On her latest album, “Coping Mechanism,” Parx pivots to new sonic landscapes, taking inspiration from ’70s disco and R&B seen in her Minnie Ripperton-inspired cover art. Balancing between vulnerable break up songs like “Nevermind” and self-love anthems like “Dance Alone,” Parx’s discography is quintessential “crying on the dancefloor” material.
Harkening back to early 2000s pop-rock, 22-year old Soccer Mommy has crafted a darkly comical indie rock catalogue. At first listen, songs like “circle the drain” and “bloodstream” can provide the soundtrack for a lively night out while also touching upon relatable themes of depression, loneliness and mental illness upon further inspection.
Combining the musical styles of Avril Lavigne and Phoebe Bridgers and always utilizing a live band while recording — a rare patrice these days — Soccer Mommy provides a unique listening experience for the Gen-Z audience, synthesizing both modern and nostalgic musical sensibilities.
Known for writing songs for the likes of Ariana Grande and Selena Gomez, Victoria Monet has now positioned herself center stage as her own musical entity within the past year. Releasing “Jaguar,” the first of three corresponding musical projects, in late 2020, Monet has identified herself as a throwback, funk-inspired songstress.

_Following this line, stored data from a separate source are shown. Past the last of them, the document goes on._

/-- A word by its fields, with the opcode as the number that the decoder compares. -/
theorem commandWord_of_fields {n : Nat} (hop : (opField w).toNat = n) (hd : dataField w = d) :
    commandWord (BitVec.ofNat 3 n) d = w := by
  rw [← commandWord_fields w, hd, ← hop, BitVec.ofNat_toNat, BitVec.setWidth_eq]

/-- An operation without operand is accepted with a zero data field only, so its word is determined by the opcode. -/
theorem encode_of_withoutOperand {n : Nat} (hop : (opField w).toNat = n)
    (hj : encode j = commandWord (BitVec.ofNat 3 n) 0) (h : withoutOperand (dataField w) j = .ok i) :
    encode i = w := by
  obtain ⟨hd, rfl⟩ := withoutOperand_ok h
  rw [hj, commandWord_of_fields hop hd]

theorem encode_of_decode (h : decode w = .ok i) : encode i = w := by
  unfold decode at h
  split at h
  · next hop => exact encode_of_withoutOperand hop rfl h
  · next hop => exact encode_of_withoutOperand hop rfl h
  · next hop => cases h; exact commandWord_of_fields hop rfl
  · next hop => exact encode_of_withoutOperand hop rfl h
  · next hop => cases h; exact commandWord_of_fields hop rfl
  · next hop => exact encode_of_withoutOperand hop rfl h
  · next hop => exact encode_of_withoutOperand hop rfl h
  · cases h

theorem decode_eq_ok_iff : decode w = .ok i ↔ encode i = w :=
  ⟨encode_of_decode, fun h => h ▸ decode_encode i⟩

theorem encode_injective : Function.Injective encode := fun i j h => by
  have hj : decode (encode i) = .ok j := h ▸ decode_encode j
  exact Except.ok.inj ((decode_encode i).symm.trans hj)

end Fields

/-! # The rows of the table (R61) -/

section Rows

variable {w : CmdWord} {i : Instr} {r : OpcodeRow}

theorem opField_and (w w' : CmdWord) : opField (w &&& w') = opField w &&& opField w' := BitVec.extractLsb'_and

theorem encode_and_mask (i : Instr) : encode i &&& (rowOf i).mask = (rowOf i).pattern := by
  apply beq_iff_eq.mp
  cases i with
  | nop => exact Laws.TableRow.nop
  | clr => exact Laws.TableRow.clr
  | push b => exact Laws.TableRow.push b
  | fin => exact Laws.TableRow.fin
  | rdf off => exact Laws.TableRow.rdf off
  | rdck => exact Laws.TableRow.rdck
  | rdst => exact Laws.TableRow.rdst

/-- Where the mask covers the whole word, the row is selected by the operation's own word alone. -/
theorem encode_eq_of_full_mask (hmask : (rowOf i).mask = 0x7FF) (h : w &&& (rowOf i).mask = (rowOf i).pattern) :
    encode i = w := by
  rw [← encode_and_mask i, hmask] at h
  calc encode i = encode i &&& 0x7FF := BitVec.and_allOnes.symm
    _ = w &&& 0x7FF := h.symm
    _ = w := BitVec.and_allOnes

/-- Every mask covers the opcode. -/
theorem opField_eq_of_selects (h : w &&& (rowOf i).mask = (rowOf i).pattern) : opField w = opField (encode i) := by
  have hmask : opField (rowOf i).mask = BitVec.allOnes 3 := by
    cases i <;> simp only [rowOf] <;> rfl
  have hop := congrArg opField (h.trans (encode_and_mask i).symm)
  simpa only [opField_and, hmask, BitVec.and_allOnes] using hop

/-- A row of an operation with an operand leaves the operand free. -/
theorem commandWord_of_selects {op : BitVec 3} {d : Byte} (hi : encode i = commandWord op d)
    (h : w &&& (rowOf i).mask = (rowOf i).pattern) : commandWord op (dataField w) = w := by
  have hop : opField w = op := by rw [opField_eq_of_selects h, hi, opField_commandWord]
  rw [← hop, commandWord_fields]
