-- ==== Sys2Proof/Config.lean ====
section
/-!
DEFINITION. What an implementation fixes (R7: the build parameters) and what nothing fixes (the free values).
A free value is an opaque constant without a body: no proof can see what it is, so a claim holds whatever it is.
-/
namespace Sys2Proof

/-- The build parameters of R7. They are fixed when the block is built, so State carries them and no step changes
them; a claim over all states is a claim over every configuration. -/
structure Params where
  /-- NBITS: width of an operand register. -/
  nbits : Nat
  /-- NREG: number of operand registers. -/
  nreg : Nat
  /-- TD_LIMIT: trial division uses every prime below it. -/
  tdLimit : Nat
  /-- ENT_MAX_TRIES: candidates drawn per Miller–Rabin base. -/
  entMaxTries : Nat
  /-- The reset value of CFG.MR_ROUNDS. -/
  mrRoundsReset : BitVec 8
  deriving DecidableEq, Repr

/-- The reference configuration of the scope file's parameter table. -/
def Params.reference : Params :=
  { nbits := 2048, nreg := 8, tdLimit := 256, entMaxTries := 64, mrRoundsReset := 40 }

/-- The legal values of the parameter table. -/
def Params.legal (p : Params) : Bool :=
  p.nbits % 32 == 0 && decide (64 ≤ p.nbits) && decide (p.nbits ≤ 4096)
    && decide (4 ≤ p.nreg) && decide (p.nreg ≤ 16) && decide (p.nreg * p.nbits ≤ 32768)
    && decide (3 ≤ p.tdLimit) && decide (p.tdLimit ≤ 65536)
    && decide (1 ≤ p.entMaxTries) && decide (p.entMaxTries ≤ 65535)
    && p.mrRoundsReset != 0

/-- NBITS/32: the number of words of an operand register (R23). -/
def Params.words (p : Params) : Nat := p.nbits / 32

/-- FREE VALUE (log entry 2; R25, R68, U1 to U3). The 32-bit value seen where the spec gives none: word j of X[i] while it
is unwritten, or read by the host while a command runs. The first argument counts the draws. DESIGN CHOICE, safe: every
value is admitted. -/
opaque Config.ramWord (draw i j : Nat) : Word

/-- FREE VALUE (log entry 3; R147, U5, U6). The word the entropy source answers with, by the count of words taken.
DESIGN CHOICE, safe: every word is admitted. -/
opaque Config.entropyWord (taken : Nat) : Word

/-- FREE VALUE (log entry 3; R148, U6). Whether that answer carries ent_err. DESIGN CHOICE, safe: both are admitted. -/
opaque Config.entropyErr (taken : Nat) : Bool

/-- FREE VALUE (log entry 4; R15, R86, R193, R220, R222, U4, U19). The latency of a command: how many steps of the host at
most come between its issue and its completion, by the count of issues. It is finite, which is the weak fairness of R15; its
value is free. DESIGN CHOICE, safe: every fair interleaving is admitted. -/
opaque Config.latency (issue : Nat) : Nat

end Sys2Proof
end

Through songs like “Dive” and “Moment,” Monet provides a window into a sepia-tone, ’70s-inspired vision where synths and 808s are surrendered in favor of analog instrumentation. Wading deeper into the ’70s inspired landscape, “Experience,” a duet with singer Khalid, evokes a sparkly, Studio 54 aura in which Monet dances away the pain of a broken relationship. Monet has continuously proven herself worthy of the spotlight, and listeners should familiarize themselves with her work before she inevitably blows up big-time.
Previously a college student at University of Southern California, dropping out to pursue a career in music, UMI is making her mark on the lo-fi, neo-soul music scene. Relaying themes of nostalgia and introspection throughout her mid-tempo, laid-back music, it's no wonder that UMI is emblematic of the Gen-Z bedroom pop movement. UMI concocts songs like “Remember Me” and “Love Affair,” perfectly capturing the vibe of a summer car ride with the windows rolled down.

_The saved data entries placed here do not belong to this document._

-- ==== Sys2Proof/Laws/Primality.lean ====
section
/-!
SUPPORT. What the Miller–Rabin loop of PRIMETEST can do, over the bases the entropy source gives.
-/
namespace Sys2Proof.Machine

@[simp] theorem Draws_nil (n tries : Nat) (e f : EntropySource) : Draws n tries e [] f ↔ f = e := Iff.rfl

@[simp] theorem Draws_cons (n tries a : Nat) (as : List Nat) (e f : EntropySource) :
    Draws n tries e (a :: as) f ↔
      (e.drawBase n tries).1 = some a ∧ Draws n tries (e.drawBase n tries).2 as f := Iff.rfl

/-- How the loop can end (R149): after r bases that all pass; at the first base that fails; at a draw that gives none. -/
theorem primeRounds_cases (tries n : Nat) : ∀ r e,
    (∃ bases, Draws n tries e bases (primeRounds tries n r e).2 ∧ bases.length = r
        ∧ (∀ a ∈ bases, millerRabin n a = true) ∧ (primeRounds tries n r e).1 = some true)
    ∨ (∃ bases a f, Draws n tries e bases f ∧ bases.length < r ∧ (∀ b ∈ bases, millerRabin n b = true)
        ∧ f.drawBase n tries = (some a, (primeRounds tries n r e).2) ∧ millerRabin n a = false
        ∧ (primeRounds tries n r e).1 = some false)
    ∨ (∃ bases f, Draws n tries e bases f ∧ bases.length < r ∧ (∀ b ∈ bases, millerRabin n b = true)
        ∧ f.drawBase n tries = (none, (primeRounds tries n r e).2) ∧ (primeRounds tries n r e).1 = none) := by
  intro r
  induction r with
  | zero => intro e; exact .inl ⟨[], rfl, rfl, by simp, rfl⟩
  | succ r ih =>
    intro e
    cases hd : (e.drawBase n tries).1 with
    | none =>
      have h : primeRounds tries n (r + 1) e = (none, (e.drawBase n tries).2) := by simp [primeRounds, hd]
      rw [h]
      exact .inr (.inr ⟨[], e, rfl, by simp, by simp, by rw [← hd], rfl⟩)
    | some a =>
      cases hm : millerRabin n a
      · have h : primeRounds tries n (r + 1) e = (some false, (e.drawBase n tries).2) := by simp [primeRounds, hd, hm]
        rw [h]
        exact .inr (.inl ⟨[], a, e, rfl, by simp, by simp, by rw [← hd], hm, rfl⟩)
      · have h : primeRounds tries n (r + 1) e = primeRounds tries n r (e.drawBase n tries).2 := by
          simp [primeRounds, hd, hm]
        rw [h]
        rcases ih (e.drawBase n tries).2 with ⟨bs, h1, h2, h3, h4⟩ | ⟨bs, b, f, h1, h2, h3, h4⟩ | ⟨bs, f, h1, h2, h3, h4⟩
        · exact .inl ⟨a :: bs, ⟨hd, h1⟩, by simp [h2], by simpa [hm] using h3, h4⟩
        · exact .inr (.inl ⟨a :: bs, b, f, ⟨hd, h1⟩, by simp [h2], by simpa [hm] using h3, h4⟩)
        · exact .inr (.inr ⟨a :: bs, f, ⟨hd, h1⟩, by simp [h2], by simpa [hm] using h3, h4⟩)

/-- Bases that pass are rounds done: the loop goes on from where the last of them left the source. -/
theorem primeRounds_of_draws (tries n : Nat) : ∀ bases r e f, Draws n tries e bases f → bases.length ≤ r →
    (∀ a ∈ bases, millerRabin n a = true) → primeRounds tries n r e = primeRounds tries n (r - bases.length) f := by
  intro bases
  induction bases with
  | nil => intro r e f h _ _; cases h; rfl
  | cons a bs ih =>
    rintro r e f ⟨h1, h2⟩ hl hm
    obtain ⟨r, rfl⟩ : ∃ k, r = k + 1 := ⟨r - 1, by simp at hl; omega⟩
    simp only [List.length_cons, Nat.add_le_add_iff_right, List.mem_cons, forall_eq_or_imp] at hl hm
    simp [primeRounds, h1, hm.1, ih r _ _ h2 hl hm.2]

end Sys2Proof.Machine
end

UMI is also known for adding details regarding mindfulness in her lyrics, often doting on the importance of meditation and interconnection, such as in the song “Down to Earth.” Reminiscent of Jhené Aiko, Erykah Badu and SZA, fans of the former should take the time to listen to their burgeoning new contemporary.

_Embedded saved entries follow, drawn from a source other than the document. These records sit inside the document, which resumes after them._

theorem Params.nbits_ge_of_legal (p : Params) (h : p.legal = true) : 64 ≤ p.nbits := by
  simp only [Params.legal, Bool.and_eq_true, decide_eq_true_eq] at h
  omega

end Sys2Proof

namespace Sys2Proof.Machine

theorem State.operand_lt_of_inv (s : State) (r : RegIdx) (h : s.inv = true) (hr : s.hasReg r) :
    s.operand r < 2 ^ s.params.nbits := by
  obtain ⟨hp, hx, -, -⟩ := s.inv_iff.mp h
  rw [← s.params.words_mul_of_legal hp]
  exact s.operand_lt r hx hr

theorem exists_exec_eq_next (i : Instr) (s : State) : ∃ t, exec i s = .next t := ⟨_, exec_eq i s⟩

/-! ### The end of a command with an error (R87, R190) -/

/-- Where STATUS shows a command's error, nothing but STATUS has changed. -/
theorem exec_failedWith (i : Instr) (s t : State) (c : ErrCode) (h : exec i s = .next t) (hc : c ≠ .ok)
    (hst : t.status = s.status.completed c false) : FailedWith c s t := by
  have herr : t.status.errcode ≠ .ok := by simpa [hst] using hc
  exact ⟨hst, exec_x_of_err i s t h herr, (exec_errcode_or_xsgn i s t h).resolve_left herr, exec_control i s t h,
    exec_agents i s t h⟩

/-- A command whose fields fail checks 3 and 4 of R88 ends with ILLEGAL. -/
theorem exec_of_not_legal (i : Instr) (s : State) (hl : ¬ s.legal i = true) :
    ∃ t, exec i s = .next t ∧ FailedWith .illegal s t := by
  obtain ⟨t, ht⟩ := exists_exec_eq_next i s
  exact ⟨t, ht, exec_failedWith i s t .illegal ht (by decide) ((exec_status i s t ht).trans (if_neg hl))⟩

/-- A legal command whose `execute` answers an error ends with it. -/
theorem exec_of_err (i : Instr) (s : State) (c : ErrCode) (hl : s.legal i = true) (hr : resultOf s i = .err c)
    (hc : c ≠ .ok) : ∃ t, exec i s = .next t ∧ FailedWith c s t := by
  obtain ⟨t, ht⟩ := exists_exec_eq_next i s
  have hst := exec_status i s t ht
  rw [if_pos hl, hr] at hst
  exact ⟨t, ht, exec_failedWith i s t c ht hc hst⟩

/-! ### The end of a command with OK (R86) -/

/-- A legal command whose `execute` answers OK changes its destinations alone, beside STATUS and XSGN. -/
theorem exec_succeededWith (i : Instr) (s t : State) (ws : List (RegIdx × Nat)) (b : Bool) (g : Option Xsgn)
    (h : exec i s = .next t) (hl : s.legal i = true) (hr : resultOf s i = .ok ws b g) :
    SucceededWith (destinations i) b s t := by
  have hst := exec_status i s t h
  rw [if_pos hl, hr] at hst
  exact ⟨hst, exec_reg i s t h, exec_control i s t h, exec_agents i s t h⟩

/-- The writes of a commit change the operand file by what the file and NBITS are alone. -/
theorem State.writeRegs_x_congr (ws : List (RegIdx × Nat)) (s u : State) (hx : u.x = s.x) (hp : u.params = s.params) :
    (u.writeRegs ws).x = (s.writeRegs ws).x := by
  induction ws generalizing s u with
  | nil => exact hx
  | cons w ws ih => exact ih _ _ (by simp [hx, hp]) hp

/-- The operand file after a legal command is the one before with the writes of its result. -/
theorem exec_x (i : Instr) (s t : State) (h : exec i s = .next t) (hl : s.legal i = true) :
    t.x = (s.writeRegs (resultOf s i).writes).x := by
  rw [exec_eq] at h
  cases h
  rw [State.finish, afterDraws_legal, if_pos hl, State.commit_x]
  obtain ⟨src, e⟩ := afterDraws_eq i s
  exact State.writeRegs_x_congr _ _ _ (by simp [e]) (by simp [e])

/-- A legal command whose result is the one write X[r] <- v leaves X[r] defined, with the value v. -/
theorem exec_single_write (i : Instr) (s t : State) (r : RegIdx) (v : Nat) (b : Bool) (g : Option Xsgn)
    (h : exec i s = .next t) (hi : s.inv = true) (hl : s.legal i = true) (hrd : s.hasReg r)
    (hr : resultOf s i = .ok [(r, v)] b g) (hv : v < 2 ^ s.params.nbits) :
    t.operandDefined r = true ∧ t.operand r = v := by
  obtain ⟨hp, hx, -, -⟩ := s.inv_iff.mp hi
  obtain ⟨hlen, -⟩ := s.fileWf_iff.mp hx
  have hreg : t.reg r.toNat = wordsOf s.params.words v := by
    rw [← s.writeReg_reg_eq r v (hlen ▸ hrd), State.reg, exec_x i s t h hl, hr]
    rfl
  constructor
  · rw [State.operandDefined, hreg]
    exact List.all_eq_true.mpr (wordsOf_written _ _)
  · rw [State.operand, hreg, wordsValue_wordsOf, s.params.words_mul_of_legal hp, Nat.mod_eq_of_lt hv]

/-! ### MODMUL (R100) -/

theorem State.legal_modmul (s : State) (rd rs1 rs2 rs3 : RegIdx) :
    s.legal (.modmul rd rs1 rs2 rs3) = true ↔ s.hasReg rd ∧ s.hasReg rs1 ∧ s.hasReg rs2 ∧ s.hasReg rs3 := by
  simp [State.legal, Instr.wellFormed, and_assoc]

theorem resultOf_modmul_zero (s : State) (rd rs1 rs2 rs3 : RegIdx) (hm : s.operand rs3 = 0) :
    resultOf s (.modmul rd rs1 rs2 rs3) = .err .invalidParam := if_pos hm

theorem resultOf_modmul (s : State) (rd rs1 rs2 rs3 : RegIdx) (hm : s.operand rs3 ≠ 0) :
    resultOf s (.modmul rd rs1 rs2 rs3) =
      .ok [(rd, s.operand rs1 * s.operand rs2 % s.operand rs3)] false none := if_neg hm

/-- X[RD] after a MODMUL with m ≠ 0: defined, and (a·b) mod m of the values before. -/
theorem exec_modmul_operand (s t : State) (rd rs1 rs2 rs3 : RegIdx) (h : exec (.modmul rd rs1 rs2 rs3) s = .next t)
    (hi : s.inv = true) (hl : s.legal (.modmul rd rs1 rs2 rs3) = true) (hm : s.operand rs3 ≠ 0) :
    t.operandDefined rd = true ∧ t.operand rd = s.operand rs1 * s.operand rs2 % s.operand rs3 := by
  obtain ⟨hrd, -, -, hrs3⟩ := (s.legal_modmul rd rs1 rs2 rs3).mp hl
  have hlt : s.operand rs1 * s.operand rs2 % s.operand rs3 < 2 ^ s.params.nbits :=
    (Nat.mod_lt _ (Nat.pos_of_ne_zero hm)).trans (s.operand_lt_of_inv rs3 hi hrs3)
  exact exec_single_write _ s t rd _ false none h hi hl hrd (resultOf_modmul s rd rs1 rs2 rs3 hm) hlt

/-! ### The arithmetic of R101 -/

/-- (−1)² ≡ 1, with −1 as the residue m − 1. -/
theorem sub_one_mul_self_mod (m : Nat) (h : 2 ≤ m) : (m - 1) * (m - 1) % m = 1 := by
  obtain ⟨k, rfl⟩ := Nat.exists_eq_add_of_le' h
  have hsq : (k + 2 - 1) * (k + 2 - 1) = (k + 2) * k + 1 := by
    rw [Nat.add_sub_assoc (by decide)]
    ring
  rw [hsq, Nat.mul_add_mod, Nat.mod_eq_of_lt (by omega)]

/-- The product of two factors of n bits is at most (2^n − 1)². -/
theorem mul_le_of_lt_two_pow (a b n : Nat) (ha : a < 2 ^ n) (hb : b < 2 ^ n) :
    a * b ≤ 2 ^ (2 * n) - 2 ^ (n + 1) + 1 := by
  obtain ⟨k, hk⟩ := Nat.exists_eq_add_of_lt (Nat.two_pow_pos n)
  have hab : a * b ≤ k * k := Nat.mul_le_mul (by omega) (by omega)
  have hsq : 2 ^ (2 * n) + 1 = k * k + 2 ^ (n + 1) := by
    rw [two_mul, pow_add, pow_succ, hk]
    ring
  omega

end Sys2Proof.Machine
end

section
/-!
The statements of the family 40_modmul: the result, the errors and the corner cases of MODMUL.
-/
namespace Sys2Proof.Machine
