-- ==== Sys2Proof/Machine/Bytes.lean ====
section
/-! DEFINITION. Byte strings and byte orders (00_scope.md R9, 20_memory.md R81-R83). -/

namespace Sys2Proof.Machine

/-- `LE(s)`: the little-endian unsigned integer (00_scope.md R9). -/
def le : List Byte → Nat
  | [] => 0
  | b :: bs => b.toNat + 256 * le bs

/-- `LEbytes(v, n)`: the n-byte little-endian string of v mod 256^n (00_scope.md R9). -/
def leBytes (v : Nat) : Nat → List Byte
  | 0 => []
  | n + 1 => BitVec.ofNat 8 v :: leBytes (v / 256) n

/-- The big-endian unsigned integer of a byte string. -/
def be (s : List Byte) : Nat := le s.reverse

/-- The n-byte big-endian string of v mod 256^n (INT(i) of 41_key_derivation.md R181). -/
def beBytes (v n : Nat) : List Byte := (leBytes v n).reverse

/-- The first n bytes of `s || 0 0 0 ...`: a byte string in a register of n bytes, zero above
(10_state.md R40, R44). -/
def fit (n : Nat) (s : List Byte) : Vector Byte n :=
  ⟨((s ++ List.replicate n 0#8).take n).toArray, by simp⟩

/-- `s xor t`, as long as `s`; a shorter `t` counts as followed by zero bytes. -/
def xorBytes : List Byte → List Byte → List Byte
  | [], _ => []
  | s, [] => s
  | a :: s, b :: t => (a ^^^ b) :: xorBytes s t

/-- The first `k` groups of `n` bytes of a byte string. -/
def groups (n : Nat) : Nat → List Byte → List (List Byte)
  | 0, _ => []
  | k + 1, s => s.take n :: groups n k (s.drop n)

/-- The byte string cut into groups of n bytes, the last one perhaps shorter. -/
def blocks (n : Nat) (s : List Byte) : List (List Byte) := groups n ((s.length + n - 1) / n) s

/-- The ASCII codes of a text (00_scope.md R9). -/
def ascii (text : String) : List Byte := text.toList.map fun c => BitVec.ofNat 8 c.toNat

end Sys2Proof.Machine
end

Razor-sharp beats and stunning neon visuals are the bread and butter of English singer/rapper Bree Runway. With a few viral Twitter moments under her belt, Bree Runway has officially established her name in the music world. Taking inspiration from 2000s hip hop icons — such as Missy Elliot, whom she later collaborated with on the track “ATM” — Runway has made it her goal to open up a space in pop music for not only herself, but for fellow dark-skinned Black women. “[The music industry is a place where] dark-skinned girls don’t get prioritised, [but] I want to prioritise them in my space,” Runway said, detailing how she actively employs dark-skinned dancers because they are typically “thrown in the back”. Listeners should brace themselves and listen to the idiosyncratic rollercoaster ride that is her 2020 EP “2000AND4EVA.”
As Women’s History Month comes to an end, one must be sure to continue saluting and recognizing women in music. Commemorate their boundary-breaking hard work by adding, appreciating and streaming female artists’ music all year long.